But before getting into code generation, we must create an abstract syntax tree (AST) for the program. An abstract syntax tree is a tree representation of the program, just like an expression tree for expressions. An abstract syntax tree for the above program would look like the following:
Observe that each node now needs to store distinguishing information like:
- Whether it corresponds to a variable, constant, operator, assignment statement, write statement or read statement.
- In case of operators, the information on the operator must be present. In the case of constants, the value must be stored in the node. In the case of variables, the node must contain the variable name.
- There are also connector nodes which simply join two subtrees of statements together.
This leads to the definition of the following node structure:
typedef struct tnode {
int val; // value of a number for NUM nodes.
int type; // type of variable
char* varname; // name of a variable for ID nodes
int nodetype; // information about non-leaf nodes - read/write/connector/+/* etc.
struct tnode *left,*right; // left and right branches
}tnode;
/*Create a node tnode*/
struct tnode* createTree(int val, int type, char* c, struct tnode *l, struct tnode *r);
Task 1
Use Yacc and Lex to generate abstract syntax tree representation of a program. A file containing the source program will be input to your program.
Thus, after parsing, we use the syntax directed translation scheme of YACC to construct an intermediate representation – namely, the abstract syntax tree. This phase of compilation is sometimes called the front end of the compiler. The next step is to recursively traverse the expression tree to generate executable code. This is typically called the back end. The output of the front end is generally a machine independent intermediate representation like the AST. The back end of course will be dependent on the target platform.
Task 2
Modify CodeGen()
function of Stage 1 to generate code for the abstract syntax tree generated as Task 1 above.
In the next stage, we will see how program control instructions like if-then-else can be incorporated into the language.
Note
An abstract syntax tree is an intermediate representation of the source program in a tree form suitable for code generation. There are several other forms of intermediate representations like the three address code form, the static single assignment form etc. This roadmap will be based on the abstract syntax tree representation.
In commercial strength compilers, the source is first translated to intermediate forms like the three address form which is a lower level representation (that is the intermediate form is closer to machine code) than the AST. Typically machine independent code optimizations are performed on the intermediate code and only then the back-end code generation is run. This step is followed by another set of machine dependent code optimizations before the target file is finally generated. As these issues are beyond the scope of our project, we will not dwell into these matters further in this roadmap.
Exercise 1
Build an evaluator for the program. (Hint: Your front end does not change. But, instead of generating code from the AST, you can recursively "evaluate" it. For storage allocation of variables, you can simply declare an array that can store 26 integers and allocate one entry for each variable).
Note
The compiler generates target code which must be executed by the target machine.

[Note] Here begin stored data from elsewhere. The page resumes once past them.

/-- The 8,832 bytes of the fault record of failing elements, each with its cause (R167 to R169). -/
def FaultRecordOf (s : State) (kind : Nat) (fs : List (VElem × Nat)) (rcd : List Byte) : Prop :=
  let field (o n : Nat) : Nat := bytesVal ((rcd.drop o).take n)
  let page (e : VElem) := faultPage s e.va
  rcd.length = 8832 ∧
  (∀ e c rest, fs = (e, c) :: rest →
    field 0x00 4 = c ∧ field 0x18 8 = e.n + s.cx.member * 2 ^ 32 ∧ field 0x20 4 = e.n) ∧
  field 0x08 8 = s.cx.convoyStart.toNat ∧ field 0x10 1 = s.cx.member ∧ field 0x12 1 = kind ∧ field 0x13 1 = 1 ∧
  field 0x14 4 = 0 ∧ field 0x24 4 = fs.length ∧ field 0x28 2 = s.cx.space.asid.toNat ∧ field 0x2A 86 = 0 ∧
  (∃ pages : List (Nat × Nat × Nat), pages.Pairwise (fun p q => p.1 < q.1) ∧
    (∀ p ∈ pages, ∃ f ∈ fs, page f.1 = (p.1, p.2.2)) ∧
    (∀ front e c rest, fs = front ++ (e, c) :: rest → (∀ f ∈ front, (page f.1).1 ≠ (page e).1) →
      ((page e).1, c, (page e).2) ∈ pages) ∧
    field 0x04 4 = pages.length ∧ field 0x11 1 = (if 64 < pages.length then 1 else 0) ∧
    ∀ j < 64, field (0x80 + 8 * j) 8 = match pages[j]? with
      | none => 0
      | some p => p.1 + p.2.1 * 256 + p.2.2) ∧
  ∀ n < 65536, (field (0x280 + n / 8) 1 / 2 ^ (n % 8) % 2 = 1 ↔ ∃ f ∈ fs, f.1.n = n)

/-- The fault of a member stands in the vector queue: what it is, its convoy, left standing at that member, and that the
scalar unit goes on behind it (R65, R116, R218). -/
def FaultAt (s t : State) (f : QueueFault) (cause : Nat) (tval : Word) (elem : Nat) : Prop :=
  t.cx.qfault = some f ∧ f.cause = cause ∧ f.tval = tval ∧ f.elem = elem ∧ f.rcd = [] ∧ f.cvy.start = s.cx.convoyStart ∧
    f.cvy.idx = s.cx.member ∧ f.cvy.next = s.cx.nextPc ∧ t.cx.pc = s.cx.nextPc ∧ t.cx.cvy = none ∧ t.cx.wait = none ∧
    ∀ c, c ≠ s.cur → t.ctxAt c = s.ctxAt c

/-- The vector loads with their modes. -/
def loadForms (k : BitVec 1) (d a b : BitVec 5) (m q : BitVec 1) (g : BitVec 3) : List (Instr × VMode) :=
  [(.vld k d a b m q g, .unit), (.vldSt k d a b m q g, .strided), (.vldZ k d a b m q g, .zorder),
   (.vldBc k d a m q g, .bcast), (.vldB k d a b m q g, .blocked), (.vgather k d a b m q g, .index)]

/-- The vector stores with their modes. -/
def storeForms (k : BitVec 1) (d a b : BitVec 5) (m q : BitVec 1) (g : BitVec 3) : List (Instr × VMode) :=
  [(.vst k d a b m q g, .unit), (.vstSt k d a b m q g, .strided), (.vstZ k d a b m q g, .zorder),
   (.vstBc k d a m q g, .bcast), (.vstB k d a b m q g, .blocked), (.vscatter k d a b m q g, .index)]

/-- A vector memory word has no element left from VSTART on (R117). -/
def NoneLeft (s : State) (mode : VMode) (a b : BitVec 5) (m : BitVec 1) : Prop :=
  let mem := s.cx.vmem mode a b
  s.cx.inShape ≤ s.cx.startElem ∧ mem.misaligned s.cx (mem.elements s.cx m s.cx.startElem) = none

/-- It has retired, and nothing else differs. -/
def OnlyRetires (s : State) (i : Instr) : Prop :=
  ∃ t, exec i s = .next t ∧ OnlyCx s t ∧ t.mem = s.mem ∧ ChainsOn s.cx t.cx ∧
    t.cx = { s.cx with pc := t.cx.pc, cvy := t.cx.cvy, wait := t.cx.wait, notice := t.cx.notice
                       vsElem := t.cx.vsElem, vsMember := t.cx.vsMember }

/-- The words of VAMO with their operations. -/
def vamoForms (k : BitVec 1) (d a b : BitVec 5) (m q : BitVec 1) (g : BitVec 3) : List (Instr × VAmo) :=
  [(.vamoAdd k d a b m q g, .add), (.vamoMin k d a b m q g, .min), (.vamoMax k d a b m q g, .max),
   (.vamoAnd k d a b m q g, .and), (.vamoOr k d a b m q g, .or), (.vamoXor k d a b m q g, .xor),
   (.vamoSwap k d a b m q g, .swap), (.vamoFadd k d a b m q g, .fadd)]

/-- What VRED and VSCAN combine two values to with a draw g, and its flags (R98, R102, R307): 0 sum, 1 min, 2 max, 3 and, 4 or,
5 xor. -/
def combined (x : Context) (o g p q : Nat) : Nat × Flags :=
  let w := ewidth x.et
  let v (n : Nat) : Int := if isSigned x.et = true ∧ 2 ^ (w - 1) ≤ n then n - 2 ^ w else n
  if isFloat x.et = true then
    match o with
    | 0 => fpArith .add (efmt x.et) x.qfp.ctl g p q 0
    | 1 => fpMinMax false (efmt x.et) x.qfp.ftz p q
    | _ => fpMinMax true (efmt x.et) x.qfp.ftz p q
  else
    match o with
    | 0 => ((p + q) % 2 ^ w, 0)
    | 1 => (if v q < v p then q else p, 0)
    | 2 => (if v p < v q then q else p, 0)
    | 3 => (p &&& q, 0)
    | 4 => (p ||| q, 0)
    | _ => (p ^^^ q, 0)

/-- The identity of an operation (R103). -/
def identityOf (x : Context) (o : Nat) : Nat :=
  let w := ewidth x.et
  if isFloat x.et = true then
    match o with
    | 0 => 2 ^ (w - 1)
    | 1 => (efmt x.et).infCode
    | _ => 2 ^ (w - 1) + (efmt x.et).infCode
  else
    match o with
    | 1 => if isSigned x.et = true then 2 ^ (w - 1) - 1 else 2 ^ w - 1
    | 2 => if isSigned x.et = true then 2 ^ (w - 1) else 0
    | 3 => 2 ^ w - 1
    | _ => 0

/-- The generator value that the combine of a number draws under mode 5, each combine of the instruction drawing one in the order of
R102. -/
def combineDraw (s : State) (k : Nat) : Nat := if s.cx.qfp.rm = 5 then (seedAfter s k).toNat else 0

/-- Node i of level h of the tree over 2^n leaves, and the flags of the combine that makes it, of which `done` others come before
the tree (R102): a level combines neighbours in increasing order, and the levels come one after another. -/
def treeNode (s : State) (o n done : Nat) (leaf : Nat → Nat) : Nat → Nat → Nat × Flags
  | 0, i => (leaf i, 0)
  | h + 1, i => combined s.cx o (combineDraw s (done + (2 ^ n - 2 ^ (n - h)) + i + 1))
      (treeNode s o n done leaf h (2 * i)).1 (treeNode s o n done leaf h (2 * i + 1)).1

/-- A value that no combine changes: a NaN is the canonical one (R89; log entry 86). -/
def passed (x : Context) (v : Nat) : Nat :=
  if isFloat x.et = true ∧ (efmt x.et).infCode < v % (efmt x.et).signBit then (efmt x.et).nanCode else v

/-- The leaves of a tree: L values, padded with the identity (R102). -/
def padded (x : Context) (o L : Nat) (leaf : Nat → Nat) (i : Nat) : Nat := if i < L then leaf i else identityOf x o

/-- What L values are reduced to over 2^n leaves (R102). -/
def reduced (s : State) (o L n done : Nat) (leaf : Nat → Nat) : Nat :=
  if L = 1 then passed s.cx (leaf 0) else (treeNode s o n done (padded s.cx o L leaf) n 0).1

/-- A combine of that tree raises a flag. -/
def treeRaises (s : State) (o L n done : Nat) (leaf : Nat → Nat) (j : Nat) : Prop :=
  ∃ h i, h < n ∧ i < 2 ^ (n - 1 - h) ∧ (treeNode s o n done (padded s.cx o L leaf) (h + 1) i).2.getLsbD j = true

/-- The inclusive prefix of the leaves at column c, and the flags of its combine (R102). -/
def scanned (s : State) (o done : Nat) (leaf : Nat → Nat) : Nat → Nat × Flags
  | 0 => (passed s.cx (leaf 0), 0)
  | c + 1 => combined s.cx o (combineDraw s (done + c + 1)) (scanned s o done leaf c).1 (leaf (c + 1))

/-- The smallest power of two that is not below L is 2^n. -/
abbrev Pads (L n : Nat) : Prop := L ≤ 2 ^ n ∧ 2 ^ n < 2 * L

/-- FPFLAGS gains the flags that combines raise, and SRSEED advances once for each of them where a floating sum draws (R96, R102,
R123, R382). -/
def CombinesLeave (s t : State) (o count : Nat) (raised : Nat → Prop) : Prop :=
  (∀ j, t.cx.fp.flags.getLsbD j = true ↔ s.cx.fp.flags.getLsbD j = true ∨ raised j) ∧
  t.cx.fp.seed = if isFloat s.cx.et = true ∧ o = 0 ∧ s.cx.qfp.rm = 5 then seedAfter s count else s.cx.fp.seed

/-! ### Boundaries and the matrix unit -/

/-- The slots of a tile after a boundary of a context: those it had marked released are free (R132). -/
def SlotsFreed (u v : Tile) (c : Nat) : Prop :=
  ∀ f, v.slot f = if (u.slot f).holder = some (.ctx c) ∧ (u.slot f).released = true
    then { u.slot f with holder := none, released := false } else u.slot f

/-- What a boundary instruction changes of the machine: its context, whose held writes are committed in order and whose
strip begins anew, resuming after the instruction, and its tile, whose released slots are free; no memory (R78). -/
def BoundaryOnly (s t : State) : Prop :=
  t = { s with ctxs := t.ctxs, tiles := t.tiles } ∧ (∀ c, c ≠ s.cur → t.ctxAt c = s.ctxAt c) ∧
  (∀ n, n ≠ tileOf s.cur → t.tileAt n = s.tileAt n) ∧
  SlotsFreed (s.tileAt (tileOf s.cur)) (t.tileAt (tileOf s.cur)) s.cur ∧
  t.cx.pend = s.cx.pend ++ s.cx.held ∧ t.cx.held = [] ∧ t.cx.strip = .reset ∧ t.cx.ckpt = t.cx.checkpoint t.cx.pc

/-- The bands and working accumulators of the current tile are as before, and the context's committed copies are what
commitAccumulators makes them (R78 step 3). -/
def KeepsBands (s t : State) : Prop :=
  let u := s.tileAt (tileOf s.cur)
  let v := t.tileAt (tileOf s.cur)
  v.bands = u.bands ∧ v.working = u.working ∧
    v.committed = copyBands (u.bandsOf (.ctx s.cur)) u.working u.committed

/-- The bands and both copies of the accumulators of the current tile are as before. -/
def KeepsBands' (s t : State) : Prop :=
  let u := s.tileAt (tileOf s.cur)
  let v := t.tileAt (tileOf s.cur)
  v.bands = u.bands ∧ v.working = u.working ∧ v.committed = u.committed

/-- Nothing of the machine differs but the current context and the current tile; no memory. -/
def MatrixOnly (s t : State) : Prop :=
  t = { s with ctxs := t.ctxs, tiles := t.tiles } ∧ (∀ c, c ≠ s.cur → t.ctxAt c = s.ctxAt c) ∧
  ∀ n, n ≠ tileOf s.cur → t.tileAt n = s.tileAt n

/-- The working copy of an accumulator of the current tile, as a number (R125). -/
def accumulator (s : State) (band set row col : Nat) : Nat :=
  (tabGet 0 (s.tileAt (tileOf s.cur)).working (accKey band set row col)).toNat

/-- Its committed copy. -/
def committedCopy (s : State) (band set row col : Nat) : Nat :=
  (tabGet 0 (s.tileAt (tileOf s.cur)).committed (accKey band set row col)).toNat

/-- A slot of the current tile. -/
def tileSlot (s : State) (f : Nat) : Slot := (s.tileAt (tileOf s.cur)).slot f

/-- The context holds a slot that it has not marked released (R129). -/
def HoldsSlot (s : State) (f : Nat) : Prop :=
  f < 64 ∧ (tileSlot s f).holder = some (.ctx s.cur) ∧ (tileSlot s f).released = false

/-- The checks of R129 for MMA pass, and the shape is not zero. -/
def ProductFits (s : State) (d : BitVec 5) (f : Nat) : Prop :=
  let x := s.cx
  let D := bandDepth x.et
  let used (q : Nat) : Prop :=
    if x.qmat.wide = true then q < (x.qmat.cols.toNat + 31) / 32 else q < x.mgCount ∧ q * D < x.qmat.depth.toNat
  Issues s [d] d 0 ∧ isMatrixType x.et = true ∧ x.zeroShape = false ∧ x.mgCount ≠ 0 ∧ x.qmat.rev = 1 ∧
  x.qmat.afmt.toNat = accFormat x.et ∧ x.qmat.rows.toNat ≤ 64 ∧ x.qmat.rows.toNat ≤ x.grows ∧
  (if x.qmat.wide = true then x.qmat.cols.toNat ≤ 32 * x.mgCount ∧ x.qmat.depth.toNat ≤ D
   else x.qmat.cols.toNat ≤ 32 ∧ x.qmat.depth.toNat ≤ D * x.mgCount) ∧
  (∀ q, used q → (x.qmat.wide = false → d.toNat + (q + 1) * x.group ≤ 32) ∧ HoldsSlot s (f + q) ∧
    (tileSlot s (f + q)).tag = some x.vtype.etype) ∧
  (isBlocked x.et = true → x.vcols = D)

In our case, the compiler you wrote as Task 2 actually is a cross compiler. This means that your compiler generated target code that is not for your host system, but on some other target platform – which in our case the simulated XSM machine. The evaluator done in Exercise 1 actually does not generate "code" for any machine. Instead, it executes the program in "then and there". Such a program could be classified as an interpreter. (Unfortunately, the standard terminology in literature associated with the term "interpreter" seems to be contradictory to this classification).